- **Description of the task**:
Only the lines from the top of the material through the line containing "another size, misaligned" should be restated, each one exactly.

- **Task data**:
┄┄┄┄┄┄┄┄┄┄
/-- Accesses that do nothing. R74: an offset the map does not name reads 0, a reserved bit reads 0, and an
idle write of a read-only register, a window or an unnamed offset changes nothing. R73: an access of
another size, misaligned or outside the window, idle or busy, changes nothing of the block, not even
OVERRUN, and reads 0 (the hardware's answer; that the model runs it is the model's choice, log 3, and so is
that it counts as landed while busy, log 21). -/
def Obligations.IgnoredAccessesDoNothing : Prop :=
  (∀ (s : State) (off : Nat), off % 4 = 0 →
    (0x050 ≤ off ∧ off < 0x100) ∨ (0x300 ≤ off ∧ off < 0x1000) ∨
      (0x200 ≤ off ∧ off < 0x300 ∧ off % 16 = 12) → s.readWord off = 0) ∧
  (∀ s : State,
    s.readWord 0x000 &&& 0xFFFFF800 = 0 ∧ s.readWord 0x004 &&& 0xFFFFFFF0 = 0 ∧
    s.readWord 0x01C &&& 0xFFFFFFF0 = 0 ∧ s.readWord 0x028 &&& 0xFFFCF800 = 0 ∧
    s.readWord 0x030 &&& 0xF800F88E = 0 ∧ s.readWord 0x038 &&& 0xFFFE0000 = 0 ∧
    s.readWord 0x03C &&& 0xFFFFE0C0 = 0 ∧ s.readWord 0x040 &&& 0xFFE00000 = 0 ∧
    s.readWord 0x048 &&& 0xFFFFFFE0 = 0 ∧ s.readWord 0x04C &&& 0xFFFFFFE0 = 0) ∧
  (∀ (s : State) (off : Nat) (v : Word) (rest : List Input), s.pending = none →
    off % 4 = 0 → 0x020 ≤ off → off < 4096 → s.inputs = .access (.write off 4 v) :: rest →
    step s = .next { s with inputs := rest }) ∧
  ∀ (s : State) (off size : Nat) (v : Word) (rest : List Input),
    ¬ (size = 4 ∧ off % 4 = 0 ∧ off < 4096) →
    (s.pending = none →
      (s.inputs = .access (.write off size v) :: rest → step s = .next { s with inputs := rest }) ∧
      (s.inputs = .access (.read off size) :: rest →
        step s = .next { s with inputs := rest, answers := 0 :: s.answers })) ∧
    ∀ p, s.pending = some p → p.landed < s.cfg.cmdLatency →
      (s.inputs = .access (.write off size v) :: rest →
        step s = .next { s with
          inputs := rest, pending := some { p with landed := p.landed + 1 } }) ∧
      (s.inputs = .access (.read off size) :: rest →
        step s = .next { s with
          inputs := rest
          answers := 0 :: s.answers
          pending := some { p with landed := p.landed + 1 } })

/-- The HIST and FT windows and their status words (R43, R46, R48, R49). -/
def Obligations.WindowsShowSlotsAndEntries : Prop :=
  ∀ s : State,
    s.readWord 0x03C = 0#19 ++ s.hist.head ++ 0#2 ++ s.hist.count ∧
    s.readWord 0x04C = 0#27 ++ s.track.count ∧
    (∀ i : Fin 32,
      (i.val < s.cfg.histCap →
        s.readWord (0x100 + 8 * i.val) = s.hist.slots[i].speed ++ s.hist.slots[i].rpm ∧
        s.readWord (0x104 + 8 * i.val) = s.hist.slots[i].ts) ∧
      (s.cfg.histCap ≤ i.val ∨ (s.hist.Inv s.cfg ∧ s.hist.count.toNat ≤ i.val) →
        s.readWord (0x100 + 8 * i.val) = 0 ∧ s.readWord (0x104 + 8 * i.val) = 0)) ∧
    ∀ j : Fin 16,
      (j.val < s.track.count.toNat →
        s.readWord (0x200 + 16 * j.val) = 1#1 ++ 0#20 ++ s.track.entries[j].id ∧
        s.readWord (0x204 + 16 * j.val) = s.track.entries[j].lastSeen ∧
        s.readWord (0x208 + 16 * j.val) = s.track.entries[j].count ∧
        s.readWord (0x20C + 16 * j.val) = 0) ∧
      (s.track.count.toNat ≤ j.val →
        s.readWord (0x200 + 16 * j.val) = 0 ∧ s.readWord (0x204 + 16 * j.val) = 0 ∧
        s.readWord (0x208 + 16 * j.val) = 0 ∧ s.readWord (0x20C + 16 * j.val) = 0)

/-- R72: the window is little-endian. Byte k of the register at off is its bits [8k+7:8k]; so frame data byte
i sits at offset 0x008 + i, and FRAME_DATA0 and FRAME_DATA1 read as the 64-bit word W. -/
def Obligations.TheWindowIsLittleEndian : Prop :=
  ∀ s : State,
    (∀ off k, off % 4 = 0 → k < 4 →
      (s.windowByte (off + k)).toNat = (s.readWord off).toNat / 2 ^ (8 * k) % 256) ∧
    (∀ i, i < 8 → s.windowByte (0x008 + i) = s.frame.byte i) ∧
    s.readWord 0x00C ++ s.readWord 0x008 = s.frame.word

/-- BUSY ends within P_CMD_LATENCY (R290), whatever the host does meanwhile. With no hardware reset among the
inputs, after at most that many landed accesses the next step is the completion of the pending word: exec
of its decoding, on a state that differs from the first only in OVERRUN, the inputs, the answers and the
count of landed accesses. And with any inputs, a reset that abandons the command included, the block is
idle after at most P_CMD_LATENCY + 1 steps. The unit of the bound is the model's (log 6). -/
def Obligations.BusyEndsWithinTheLatency : Prop :=
  (∀ (s : State) (p : Pending), s.pending = some p → .hardwareReset ∉ s.inputs →
    ∃ (k landed : Nat) (overrun : Bool) (now rest : List Input) (ans : List Word) (u : State),
      k ≤ s.cfg.cmdLatency ∧ Sys2Proof.core.run k s = .next u ∧
      u = { s with
        status := { s.status with overrun := overrun }, pending := some ⟨p.word, landed⟩
        inputs := now, answers := ans } ∧
      step u = exec (decode p.word) { u with inputs := rest }) ∧
  ∀ s : State, s.pending.isSome = true →
    ∃ k t, k ≤ s.cfg.cmdLatency + 1 ∧ Sys2Proof.core.run k s = .next t ∧ t.pending = none

/-- Whatever the draw of busy polls, CMD and WAIT run the command once and reach the same state (R80, R101,
R102, R104): after the CMD write, k polls that read BUSY = 1, the completion and one poll that reads 0,
the state is what exec gives on the idle state, and only the answers tell k. The form of the schedule, the
unit of the bound on k and the form of WAIT's expansion are the model's (log 5, 6, 24). -/
def Obligations.CommandThenWaitRunsTheCommand : Prop :=
  ∀ (i : Instr) (s : State) (k : Nat) (rest : List Input), i.wellFormed = true → s.pending = none →
    k ≤ s.cfg.cmdLatency → s.inputs = expand 0 (.cmd i) ++ expand k .wait ++ rest →
    ∃ t, exec i { s with inputs := rest } = .next t ∧
      (t.readWord 0x01C).getLsbD 0 = false ∧
      Sys2Proof.core.run (k + 3) s = .next { t with
        answers := t.readWord 0x01C :: (List.replicate k (s.readWord 0x01C ||| 1) ++ s.answers) }

/-- R103: a FRAME line stages the frame, omitted bytes 0, and an ARG line stages ARG0; nothing else
changes. -/
def Obligations.FrameAndArgLinesStageTheInputs : Prop :=
  ∀ (s : State) (rest : List Input), s.pending = none →
    (∀ (id dlc ts : Word) (bytes : List Byte), bytes.length ≤ 8 →
      s.inputs = expand 0 (.frame id dlc bytes ts) ++ rest →
      ∃ f : Frame, f.id = id.extractLsb' 0 11 ∧ f.dlc = dlc.extractLsb' 0 4 ∧ f.ts = ts ∧
        (∀ i, i < 8 → f.byte i = (bytes[i]?).getD 0) ∧
        Sys2Proof.core.run 5 s = .next { s with frame := f, inputs := rest }) ∧
    (∀ rpm speed : BitVec 16, s.inputs = expand 0 (.arg rpm speed) ++ rest →
      Sys2Proof.core.run 1 s = .next { s with arg0 := speed ++ rpm, inputs := rest })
┄┄┄┄┄┄┄┄┄┄
- **Result for this exercise**:
/-- Accesses that do nothing. R74: an offset the map does not name reads 0, a reserved bit reads 0, and an
idle write of a read-only register, a window or an unnamed offset changes nothing. R73: an access of
another size, misaligned or outside the window, idle or busy, changes nothing of the block, not even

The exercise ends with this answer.